Sang Bupati tampil membela hak para pelajar untuk bisa melanjutkan aktivitasnya di organisasi tersebut meski bertentangan dengan kebijakan pemerintah kolonial. Tidak heran jika kemudian pemerintah memutuskan untuk mengangkatnya sebagai Bupati Batavia dan anggota Dewan Rakyat. Menurut Tabrani, dengan dalih pengangkatan untuk menduduki jabatan yang lebih tinggi, hal tersebut justru merupakan upaya pemerintah untuk ‘mengandangkan’ sang Macan Banten agar tidak bertindak lebih jauh.
Dan memang kemudian hingga akhir hayatnya, Achmad Djajadiningrat lebih memilih untuk meninggal di tanah airnya daripada ikut mengungsi bersama Belanda ketika Jepang menguasai Indonesia.

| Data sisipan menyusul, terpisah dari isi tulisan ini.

-- ==== Sys2Proof/Machine/Dispatch.lean ====
section
/-! DEFINITION. The dispatch: one arm for each constructor of Instr, each a direct call of its meaning. -/

namespace Sys2Proof.Machine

def exec (i : Instr) (s : State) : Host.Outcome State Fault Refusal :=
  match i with
  | .cls => Sys2Proof.Machine.execCls s
  | .rts => Sys2Proof.Machine.execRts s
  | .jump nnn => Sys2Proof.Machine.execJump nnn s
  | .call nnn => Sys2Proof.Machine.execCall nnn s
  | .skipEqImm x nn => Sys2Proof.Machine.execSkipEqImm x nn s
  | .skipNeImm x nn => Sys2Proof.Machine.execSkipNeImm x nn s
  | .skipEqReg x y => Sys2Proof.Machine.execSkipEqReg x y s
  | .mvi x nn => Sys2Proof.Machine.execMvi x nn s
  | .adi x nn => Sys2Proof.Machine.execAdi x nn s
  | .mov x y => Sys2Proof.Machine.execMov x y s
  | .or x y => Sys2Proof.Machine.execOr x y s
  | .and x y => Sys2Proof.Machine.execAnd x y s
  | .xor x y => Sys2Proof.Machine.execXor x y s
  | .add x y => Sys2Proof.Machine.execAdd x y s
  | .sub x y => Sys2Proof.Machine.execSub x y s
  | .shr x y => Sys2Proof.Machine.execShr x y s
  | .subn x y => Sys2Proof.Machine.execSubn x y s
  | .shl x y => Sys2Proof.Machine.execShl x y s
  | .skipNeReg x y => Sys2Proof.Machine.execSkipNeReg x y s
  | .mviI nnn => Sys2Proof.Machine.execMviI nnn s
  | .jumpV0 nnn => Sys2Proof.Machine.execJumpV0 nnn s
  | .rnd x nn => Sys2Proof.Machine.execRnd x nn s
  | .sprite x y n => Sys2Proof.Machine.execSprite x y n s
  | .skipKey x => Sys2Proof.Machine.execSkipKey x s
  | .skipNkey x => Sys2Proof.Machine.execSkipNkey x s
  | .getDelay x => Sys2Proof.Machine.execGetDelay x s
  | .key x => Sys2Proof.Machine.execKey x s
  | .setDelay x => Sys2Proof.Machine.execSetDelay x s
  | .setSound x => Sys2Proof.Machine.execSetSound x s
  | .adiI x => Sys2Proof.Machine.execAdiI x s
  | .spritechar x => Sys2Proof.Machine.execSpritechar x s
  | .bcd x => Sys2Proof.Machine.execBcd x s
  | .storem x => Sys2Proof.Machine.execStorem x s
  | .loadm x => Sys2Proof.Machine.execLoadm x s

end Sys2Proof.Machine
end

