-- ==== Sys2Proof/Machine/Sequencer.lean ====
section
/-! DEFINITION. The fetch-decode-execute sequencer (spec/10_state.md R27): one instruction, and the placing of an
instruction word where the next fetch reads it. -/

namespace Sys2Proof.Machine

/-- `op`, the big-endian word at `pc` (R27, R64): an ordinary read of the one store, so it sees every earlier
store (R74); it has no alignment requirement (R66). -/
def State.fetchWord (s : State) : Word := wordOfBytes (s.readByte s.pc) (s.readByte (s.pc + 1))

/-- One instruction: fetch at `a = pc`, advance, then execute the decoded instruction or raise
UnimplementedOpcode with the offending address and raw bytes (R27, R210). -/
def State.stepInstr (s : State) : Host.Outcome State Fault Refusal :=
  match decodeWord s.fetchWord with
  | .ok i => exec i s.advance
  | .rejected _ => .next (s.advance.raiseUnimplementedOpcode s.pc (s.readByte s.pc) (s.readByte (s.pc + 1)))

/-- A turn of the sequencer: it tests `halt` and `fault` first and issues no step while either is set, so the turn
passes and changes nothing (R27, R213, R217, R221). -/
def State.sequencerTurn (s : State) : Host.Outcome State Fault Refusal :=
  if s.running then s.stepInstr else .next s

/-- The state with the word `op` stored at `pc`, a core that may issue a step, and no event ahead of it. -/
def State.placeWord (s : State) (op : Word) : State :=
  { s.writeWord s.pc op with halt := false, fault := false, schedule := [] }

end Sys2Proof.Machine
end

Pilihan yang sama juga diambil adiknya Hussein Djajadiningrat yang ketika itu merupakan pejabat tinggi dalam pemerintahan kolonial.

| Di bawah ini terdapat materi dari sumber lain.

-- ==== Sys2Proof/Safety.lean ====
section
/-! DEFINITION. The terms claims are stated in: the invariant of the machine, what a safe run is, and the plain
readings of the spec's rules that the obligations compare the meanings with (which pixels a sprite covers, when a skip
is taken, when a key has been pressed and released). -/

namespace Sys2Proof.Machine

/-! ### The invariant -/

/-- While a wait is on, every armed key was down at the previous execution of FX0A (R192). -/
def State.keyWaitCoherent (s : State) : Prop := s.kw = .waiting → s.kwArmed &&& ~~~s.kwPrev = 0

/-- What every step keeps: memory in canonical form, `sp` even (R66: it "only ever moves in steps of 2"), and the masks
of a key wait coherent (R192). -/
structure State.Inv (s : State) : Prop where
  memCanonical : s.mem.wf = true
  spEven : s.sp.toNat % 2 = 0
  waitCoherent : s.keyWaitCoherent

/-! ### Safe runs -/

/-- A run of `k` events that has met no undefined word: it goes on without a latched fault, or it has ended normally
(R213, R229). -/
def SafeFor (k : Nat) (s : State) : Prop :=
  match Host.Core.run Sys2Proof.core k s with
  | .next t => State.fault t = false
  | .fault r => r = Fault.halted
  | .refused _ => False

/-- The next event is a turn of the sequencer, named by the schedule or not, and the core may take it (R27). -/
def State.takesStep (s : State) : Prop :=
  (s.schedule = [] ∨ s.schedule.head? = some .step) ∧ s.halt = false ∧ s.fault = false

/-! ### Frames -/

/-- `t` is `s` with `b` in register `x`: nothing else differs. -/
def WritesOnly (x : Reg) (b : Byte) (s t : State) : Prop :=
  t = { s with v := t.v } ∧ t.readV x = b ∧ ∀ z, z ≠ x → t.readV z = s.readV z

/-- `t` is `s` with `b` in register `x` and `f` in VF: nothing else differs. -/
def WritesWithFlag (x : Reg) (b f : Byte) (s t : State) : Prop :=
  t = { s with v := t.v } ∧ t.readV x = b ∧ t.readV Reg.vf = f ∧
    ∀ z, z ≠ x → z ≠ Reg.vf → t.readV z = s.readV z

/-- An outcome with its next state, if it has one, changed by `f`. -/
def mapNext (f : State → State) : Host.Outcome State Fault Refusal → Host.Outcome State Fault Refusal
  | .next t => .next (f t)
  | .fault r => .fault r
  | .refused r => .refused r

/-! ### Skips -/

/-- Whether a skip instruction skips in `s`, by the condition its rule gives (R123 to R126, R190, R191); none for
an instruction that is no skip. -/
def skipCondition : Instr → State → Option Bool
  | .skipEqImm x nn, s => some (decide (s.readV x = nn))
  | .skipNeImm x nn, s => some (decide (s.readV x ≠ nn))
  | .skipEqReg x y, s => some (decide (s.readV x = s.readV y))
  | .skipNeReg x y, s => some (decide (s.readV x ≠ s.readV y))
  | .skipKey x, s => some (s.keys.getLsbD ((s.readV x).toNat % 16))
  | .skipNkey x, s => some (!s.keys.getLsbD ((s.readV x).toNat % 16))
  | _, _ => none

/-! ### Sprites -/

/-- Pixel `(px, py)` lies under a set bit of the sprite that DXYN draws in `s` (R181, R182): row `py - y` of the sprite
is the byte at `I + (py - y)`, and its bit `7 - (px - x)` is the pixel of that column. -/
def State.spriteCovers (s : State) (x y : Reg) (n px py : Nat) : Bool :=
  let x0 := (s.readV x).toNat % 64
  let y0 := (s.readV y).toNat % 32
  decide (x0 ≤ px) && decide (px < x0 + 8) && decide (y0 ≤ py) && decide (py < y0 + n) &&
    (s.readByte (s.indexed (py - y0))).getLsbD (7 - (px - x0))

/-- `(px, py)` is a pixel of the grid (R32). -/
def onGrid (px py : Nat) : Prop := px < 64 ∧ py < 32

/-! ### Key waits -/

/-- One execution of FX0A, standing at `s.pc`, that samples the keys `l`. -/
def keyCycle (x : Reg) (l : KeyMask) (s : State) : State :=
  match exec (.key x) { s with keys := l, pc := s.pc + 2 } with
  | .next t => t
  | _ => s

/-- Successive executions of FX0A at one place, with the keys each of them samples. -/
def keyCycles (x : Reg) (ls : List KeyMask) (s : State) : State := ls.foldl (fun t l => keyCycle x l t) s

/-- In the samples `ls` key `k` is up, later down, and later up again: a full press-then-release (R192). -/
def PressedThenReleased (ls : List KeyMask) (k : Fin 16) : Prop :=
  ∃ p q r, p < q ∧ q < r ∧ r < ls.length ∧
    (ls.getD p 0).has k = false ∧ (ls.getD q 0).has k = true ∧ (ls.getD r 0).has k = false

end Sys2Proof.Machine
end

Ide asosiasi yang digagas Snouck Hurgronje sendiri pada akhirnya memang tidak banyak diikuti oleh pemerintah kolonial. Rupanya banyak yang mafhum bahwa di dalam pendidikan sendiri terdapat unsur deliberatif atau memerdekakan diri. Suatu pihak bisa merancang bagaimana luaran atau outcome dari sistem pendidikan. Hanya harus diingat hal tersebut hanya sebatas rancangan. Luaran dari sistem tersebut adalah orang-orang yang telah merdeka pikirannya dan mampu menentukan pilihan-pilihan dalam hidupnya setelah mendapat bekal dari pendidikan tersebut.
Contoh ektsrem lain dari gagalnya ide asosiasi ini adalah munculnya sosok yang lebih radikal dalam melawan pemerintah kolonial seperti yang dialami dalam percobaan asosiasi G.A.J. Hazeu, penerus Snouck Hurgronje dalam Kantor Urusan Pribumi. Dengan ide yang sama dengan Snouck Hurgronje, Hazeu mencoba membuat eksperimen dengan mengambil seorang anak bumiputera untuk kemudian diberi pendidikan modern. Pada akhirnya sang anak tersebut malah berbalik arah melawan pemerintah kolonial dengan cara yang lebih radikal yakni bergabung dengan berbagai organisasi pergerakan seperti Boedi Oetomo, Sarekat Islam hingga kemudian membentuk sendiri partainya yakni Partai Komunis Indonesia. Anak bumiputera tersebut adalah Alimin Prawirodirdjo. Sepak terjangnya bersama kaum santri dalam masa pergerakan akan dibahas pada tulisan berikutnya.